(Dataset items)
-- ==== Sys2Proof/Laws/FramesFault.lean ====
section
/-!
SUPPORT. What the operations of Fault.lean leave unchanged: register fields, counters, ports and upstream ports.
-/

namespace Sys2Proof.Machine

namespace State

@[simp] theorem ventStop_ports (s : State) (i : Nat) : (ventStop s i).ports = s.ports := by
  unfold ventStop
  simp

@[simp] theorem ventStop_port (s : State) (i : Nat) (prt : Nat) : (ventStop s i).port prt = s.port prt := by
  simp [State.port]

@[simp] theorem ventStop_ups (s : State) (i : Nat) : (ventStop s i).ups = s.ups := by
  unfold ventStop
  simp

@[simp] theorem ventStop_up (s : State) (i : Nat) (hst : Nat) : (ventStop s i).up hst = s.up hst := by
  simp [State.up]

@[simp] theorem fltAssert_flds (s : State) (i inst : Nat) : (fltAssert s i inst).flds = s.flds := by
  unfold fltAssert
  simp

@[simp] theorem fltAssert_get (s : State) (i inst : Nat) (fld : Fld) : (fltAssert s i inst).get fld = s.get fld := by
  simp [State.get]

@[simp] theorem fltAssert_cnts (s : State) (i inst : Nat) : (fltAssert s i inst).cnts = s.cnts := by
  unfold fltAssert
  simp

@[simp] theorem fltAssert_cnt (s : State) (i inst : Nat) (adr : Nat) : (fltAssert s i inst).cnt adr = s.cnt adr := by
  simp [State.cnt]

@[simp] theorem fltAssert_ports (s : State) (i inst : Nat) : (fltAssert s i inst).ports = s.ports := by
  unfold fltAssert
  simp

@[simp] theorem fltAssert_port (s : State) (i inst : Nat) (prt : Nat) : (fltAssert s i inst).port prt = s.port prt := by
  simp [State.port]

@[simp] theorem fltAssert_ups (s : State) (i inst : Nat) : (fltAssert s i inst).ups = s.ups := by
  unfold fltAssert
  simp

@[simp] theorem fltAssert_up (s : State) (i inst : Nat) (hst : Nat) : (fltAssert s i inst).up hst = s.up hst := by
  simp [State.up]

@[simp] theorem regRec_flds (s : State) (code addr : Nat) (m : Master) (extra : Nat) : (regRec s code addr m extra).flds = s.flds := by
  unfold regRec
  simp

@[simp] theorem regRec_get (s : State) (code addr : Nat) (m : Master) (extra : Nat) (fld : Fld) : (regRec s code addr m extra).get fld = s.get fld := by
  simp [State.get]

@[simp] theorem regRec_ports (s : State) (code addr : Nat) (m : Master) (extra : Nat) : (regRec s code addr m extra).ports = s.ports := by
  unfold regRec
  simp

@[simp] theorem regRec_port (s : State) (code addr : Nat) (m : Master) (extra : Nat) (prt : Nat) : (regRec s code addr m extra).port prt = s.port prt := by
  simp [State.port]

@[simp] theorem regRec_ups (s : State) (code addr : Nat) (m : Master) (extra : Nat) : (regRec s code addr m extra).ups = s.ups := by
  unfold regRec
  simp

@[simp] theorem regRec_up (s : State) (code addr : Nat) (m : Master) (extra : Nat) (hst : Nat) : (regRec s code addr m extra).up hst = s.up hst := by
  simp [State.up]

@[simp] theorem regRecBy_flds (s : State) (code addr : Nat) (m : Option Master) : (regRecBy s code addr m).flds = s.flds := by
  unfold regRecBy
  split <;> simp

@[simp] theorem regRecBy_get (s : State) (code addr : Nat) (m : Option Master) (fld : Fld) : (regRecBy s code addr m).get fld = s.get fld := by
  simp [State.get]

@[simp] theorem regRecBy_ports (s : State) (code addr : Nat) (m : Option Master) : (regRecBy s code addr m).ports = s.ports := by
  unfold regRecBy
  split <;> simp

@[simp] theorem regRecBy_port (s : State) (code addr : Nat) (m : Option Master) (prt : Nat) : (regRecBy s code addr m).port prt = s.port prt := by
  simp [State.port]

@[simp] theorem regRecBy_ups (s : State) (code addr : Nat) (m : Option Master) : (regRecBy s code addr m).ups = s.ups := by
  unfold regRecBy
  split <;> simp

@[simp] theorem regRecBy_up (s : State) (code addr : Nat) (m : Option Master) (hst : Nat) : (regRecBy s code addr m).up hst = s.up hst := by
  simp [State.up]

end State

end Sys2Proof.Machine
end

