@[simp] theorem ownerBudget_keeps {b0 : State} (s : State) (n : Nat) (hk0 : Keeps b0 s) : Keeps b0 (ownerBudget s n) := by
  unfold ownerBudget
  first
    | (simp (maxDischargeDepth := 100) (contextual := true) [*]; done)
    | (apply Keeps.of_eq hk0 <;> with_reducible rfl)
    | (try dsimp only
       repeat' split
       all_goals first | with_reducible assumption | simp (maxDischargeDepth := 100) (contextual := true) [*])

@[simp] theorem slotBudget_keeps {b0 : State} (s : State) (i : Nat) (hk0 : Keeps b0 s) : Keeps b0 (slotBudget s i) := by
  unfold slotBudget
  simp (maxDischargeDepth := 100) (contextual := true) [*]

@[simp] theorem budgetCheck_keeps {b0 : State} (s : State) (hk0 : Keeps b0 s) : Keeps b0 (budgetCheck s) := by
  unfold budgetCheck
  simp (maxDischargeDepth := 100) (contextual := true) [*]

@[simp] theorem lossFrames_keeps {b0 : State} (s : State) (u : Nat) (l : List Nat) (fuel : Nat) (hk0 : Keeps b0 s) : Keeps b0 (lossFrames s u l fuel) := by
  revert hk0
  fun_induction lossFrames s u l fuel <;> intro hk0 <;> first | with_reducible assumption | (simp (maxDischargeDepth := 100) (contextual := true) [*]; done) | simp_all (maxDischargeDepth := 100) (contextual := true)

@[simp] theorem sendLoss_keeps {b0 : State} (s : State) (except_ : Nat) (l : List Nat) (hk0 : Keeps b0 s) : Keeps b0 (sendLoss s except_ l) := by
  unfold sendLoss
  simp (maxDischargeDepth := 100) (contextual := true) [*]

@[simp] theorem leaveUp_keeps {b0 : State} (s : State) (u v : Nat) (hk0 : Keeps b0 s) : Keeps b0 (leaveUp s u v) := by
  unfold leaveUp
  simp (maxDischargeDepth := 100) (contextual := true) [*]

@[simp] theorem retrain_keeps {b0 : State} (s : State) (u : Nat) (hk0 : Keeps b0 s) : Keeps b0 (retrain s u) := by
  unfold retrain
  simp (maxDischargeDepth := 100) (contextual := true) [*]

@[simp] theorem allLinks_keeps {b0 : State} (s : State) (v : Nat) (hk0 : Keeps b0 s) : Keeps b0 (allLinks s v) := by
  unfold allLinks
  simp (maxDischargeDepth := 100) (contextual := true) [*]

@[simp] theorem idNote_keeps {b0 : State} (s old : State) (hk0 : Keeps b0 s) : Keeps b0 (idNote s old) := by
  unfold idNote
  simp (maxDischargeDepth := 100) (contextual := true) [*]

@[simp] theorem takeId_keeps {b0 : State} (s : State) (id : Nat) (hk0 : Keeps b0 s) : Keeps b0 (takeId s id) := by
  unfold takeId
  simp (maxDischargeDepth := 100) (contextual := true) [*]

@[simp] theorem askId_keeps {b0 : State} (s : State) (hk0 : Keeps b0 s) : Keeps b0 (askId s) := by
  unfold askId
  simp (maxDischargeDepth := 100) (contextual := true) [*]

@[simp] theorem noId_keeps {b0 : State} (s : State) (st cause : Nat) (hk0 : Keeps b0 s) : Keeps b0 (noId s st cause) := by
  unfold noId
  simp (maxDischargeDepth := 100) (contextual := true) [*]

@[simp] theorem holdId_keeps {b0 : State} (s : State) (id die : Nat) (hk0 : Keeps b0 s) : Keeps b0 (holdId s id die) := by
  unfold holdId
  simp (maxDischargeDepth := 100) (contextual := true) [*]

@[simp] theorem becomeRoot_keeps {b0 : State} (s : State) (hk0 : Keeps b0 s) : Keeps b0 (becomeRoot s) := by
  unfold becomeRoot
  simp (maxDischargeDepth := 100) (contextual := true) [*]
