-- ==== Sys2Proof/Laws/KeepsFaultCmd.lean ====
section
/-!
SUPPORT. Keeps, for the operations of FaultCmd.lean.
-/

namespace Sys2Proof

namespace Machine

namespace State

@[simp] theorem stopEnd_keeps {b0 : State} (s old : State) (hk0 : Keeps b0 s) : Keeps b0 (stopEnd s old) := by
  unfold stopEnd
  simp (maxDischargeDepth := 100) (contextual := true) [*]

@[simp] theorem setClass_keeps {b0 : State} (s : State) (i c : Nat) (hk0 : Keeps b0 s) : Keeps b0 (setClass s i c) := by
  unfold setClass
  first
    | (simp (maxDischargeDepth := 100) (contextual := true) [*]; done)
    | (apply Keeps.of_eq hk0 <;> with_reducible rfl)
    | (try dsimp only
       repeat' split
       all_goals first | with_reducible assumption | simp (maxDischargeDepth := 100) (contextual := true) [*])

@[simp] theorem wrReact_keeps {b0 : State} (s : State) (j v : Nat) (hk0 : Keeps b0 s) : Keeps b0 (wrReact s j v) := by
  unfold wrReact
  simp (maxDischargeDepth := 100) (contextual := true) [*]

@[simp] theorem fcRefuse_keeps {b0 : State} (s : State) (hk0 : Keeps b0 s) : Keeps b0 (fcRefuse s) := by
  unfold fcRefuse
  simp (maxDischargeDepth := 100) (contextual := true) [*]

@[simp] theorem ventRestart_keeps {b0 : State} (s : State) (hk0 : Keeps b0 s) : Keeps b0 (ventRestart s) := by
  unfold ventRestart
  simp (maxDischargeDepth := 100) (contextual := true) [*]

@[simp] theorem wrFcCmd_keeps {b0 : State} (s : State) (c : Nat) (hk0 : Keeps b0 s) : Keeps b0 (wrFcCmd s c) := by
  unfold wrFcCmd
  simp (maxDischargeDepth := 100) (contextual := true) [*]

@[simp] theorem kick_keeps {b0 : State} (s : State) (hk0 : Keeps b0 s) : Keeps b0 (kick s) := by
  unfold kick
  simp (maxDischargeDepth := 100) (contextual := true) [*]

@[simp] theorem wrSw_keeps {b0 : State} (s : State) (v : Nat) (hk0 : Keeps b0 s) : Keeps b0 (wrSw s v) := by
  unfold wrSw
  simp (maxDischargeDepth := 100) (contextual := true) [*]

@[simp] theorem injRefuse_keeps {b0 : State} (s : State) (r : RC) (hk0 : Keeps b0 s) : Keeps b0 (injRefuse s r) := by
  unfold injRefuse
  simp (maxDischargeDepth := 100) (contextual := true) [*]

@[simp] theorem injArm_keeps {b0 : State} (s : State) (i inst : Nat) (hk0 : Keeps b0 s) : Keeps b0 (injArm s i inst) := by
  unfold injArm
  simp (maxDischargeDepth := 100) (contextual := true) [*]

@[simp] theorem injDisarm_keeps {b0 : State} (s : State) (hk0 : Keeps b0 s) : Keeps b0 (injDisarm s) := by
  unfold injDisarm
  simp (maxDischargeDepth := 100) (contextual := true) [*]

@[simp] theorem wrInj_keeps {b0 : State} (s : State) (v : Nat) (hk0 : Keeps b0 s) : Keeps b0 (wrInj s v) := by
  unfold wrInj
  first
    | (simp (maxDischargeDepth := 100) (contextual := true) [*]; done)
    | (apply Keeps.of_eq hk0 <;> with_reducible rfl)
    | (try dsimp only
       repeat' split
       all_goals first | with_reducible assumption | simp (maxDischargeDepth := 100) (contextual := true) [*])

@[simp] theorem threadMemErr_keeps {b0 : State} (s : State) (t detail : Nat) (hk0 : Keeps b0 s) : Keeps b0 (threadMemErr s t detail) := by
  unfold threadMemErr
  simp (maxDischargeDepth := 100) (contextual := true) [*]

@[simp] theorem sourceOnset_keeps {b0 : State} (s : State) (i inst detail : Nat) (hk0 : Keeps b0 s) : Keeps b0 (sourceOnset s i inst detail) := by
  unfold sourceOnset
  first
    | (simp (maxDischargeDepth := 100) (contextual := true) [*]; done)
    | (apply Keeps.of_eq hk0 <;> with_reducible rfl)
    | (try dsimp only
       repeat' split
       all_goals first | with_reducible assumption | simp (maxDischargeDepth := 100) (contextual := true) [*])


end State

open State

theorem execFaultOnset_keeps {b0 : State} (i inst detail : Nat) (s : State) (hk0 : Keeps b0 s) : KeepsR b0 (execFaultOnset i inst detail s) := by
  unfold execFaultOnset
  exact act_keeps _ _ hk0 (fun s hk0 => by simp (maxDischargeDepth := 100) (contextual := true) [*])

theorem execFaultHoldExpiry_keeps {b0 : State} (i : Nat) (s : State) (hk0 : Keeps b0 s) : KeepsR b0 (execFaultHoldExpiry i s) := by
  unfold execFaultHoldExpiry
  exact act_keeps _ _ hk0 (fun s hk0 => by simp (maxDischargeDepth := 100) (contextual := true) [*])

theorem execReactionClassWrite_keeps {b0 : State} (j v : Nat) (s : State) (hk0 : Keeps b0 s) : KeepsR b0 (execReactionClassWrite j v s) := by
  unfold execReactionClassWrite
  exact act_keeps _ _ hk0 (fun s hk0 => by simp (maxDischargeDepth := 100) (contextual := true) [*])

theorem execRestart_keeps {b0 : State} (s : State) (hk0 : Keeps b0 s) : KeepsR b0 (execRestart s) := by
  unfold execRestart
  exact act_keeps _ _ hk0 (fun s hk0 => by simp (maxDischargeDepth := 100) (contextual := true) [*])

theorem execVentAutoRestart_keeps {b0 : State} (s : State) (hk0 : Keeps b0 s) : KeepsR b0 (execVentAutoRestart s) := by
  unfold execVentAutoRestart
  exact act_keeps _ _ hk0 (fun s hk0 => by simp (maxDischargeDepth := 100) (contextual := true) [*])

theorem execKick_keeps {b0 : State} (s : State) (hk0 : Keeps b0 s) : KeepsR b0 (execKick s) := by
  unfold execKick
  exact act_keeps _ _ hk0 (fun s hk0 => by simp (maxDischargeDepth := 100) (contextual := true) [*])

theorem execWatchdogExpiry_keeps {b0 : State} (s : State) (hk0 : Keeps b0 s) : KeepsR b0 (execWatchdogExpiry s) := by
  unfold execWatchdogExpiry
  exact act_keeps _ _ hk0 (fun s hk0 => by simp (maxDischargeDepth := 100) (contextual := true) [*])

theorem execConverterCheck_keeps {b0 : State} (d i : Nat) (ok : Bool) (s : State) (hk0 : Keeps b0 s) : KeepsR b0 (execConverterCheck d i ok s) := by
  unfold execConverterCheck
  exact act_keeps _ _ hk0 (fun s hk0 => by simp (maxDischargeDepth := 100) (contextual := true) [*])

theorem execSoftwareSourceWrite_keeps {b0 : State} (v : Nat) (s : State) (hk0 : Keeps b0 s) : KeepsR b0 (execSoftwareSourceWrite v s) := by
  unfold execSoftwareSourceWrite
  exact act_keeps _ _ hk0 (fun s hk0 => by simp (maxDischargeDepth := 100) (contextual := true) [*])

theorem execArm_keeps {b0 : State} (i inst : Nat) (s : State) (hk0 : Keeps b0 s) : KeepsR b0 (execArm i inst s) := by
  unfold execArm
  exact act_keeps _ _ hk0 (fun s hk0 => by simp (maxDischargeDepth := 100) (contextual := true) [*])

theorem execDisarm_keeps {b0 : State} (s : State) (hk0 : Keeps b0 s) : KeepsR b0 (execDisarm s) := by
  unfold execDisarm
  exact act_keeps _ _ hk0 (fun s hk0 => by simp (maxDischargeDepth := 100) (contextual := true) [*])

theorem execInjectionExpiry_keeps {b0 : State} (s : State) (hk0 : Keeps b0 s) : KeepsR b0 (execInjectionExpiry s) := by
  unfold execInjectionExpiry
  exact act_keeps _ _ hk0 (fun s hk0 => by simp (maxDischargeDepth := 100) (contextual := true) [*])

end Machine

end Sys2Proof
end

> REQUIREMENT: Print again the lines of the entries above that fall between the line holding "unfold slotBudget" and the line holding "fun_induction lossFrames s", inclusive, exactly as they stand.

> ANSWER BELOW:
  unfold slotBudget
  simp (maxDischargeDepth := 100) (contextual := true) [*]

@[simp] theorem budgetCheck_keeps {b0 : State} (s : State) (hk0 : Keeps b0 s) : Keeps b0 (budgetCheck s) := by
  unfold budgetCheck
  simp (maxDischargeDepth := 100) (contextual := true) [*]

@[simp] theorem lossFrames_keeps {b0 : State} (s : State) (u : Nat) (l : List Nat) (fuel : Nat) (hk0 : Keeps b0 s) : Keeps b0 (lossFrames s u l fuel) := by
  revert hk0
  fun_induction lossFrames s u l fuel <;> intro hk0 <;> first | with_reducible assumption | (simp (maxDischargeDepth := 100) (contextual := true) [*]; done) | simp_all (maxDischargeDepth := 100) (contextual := true)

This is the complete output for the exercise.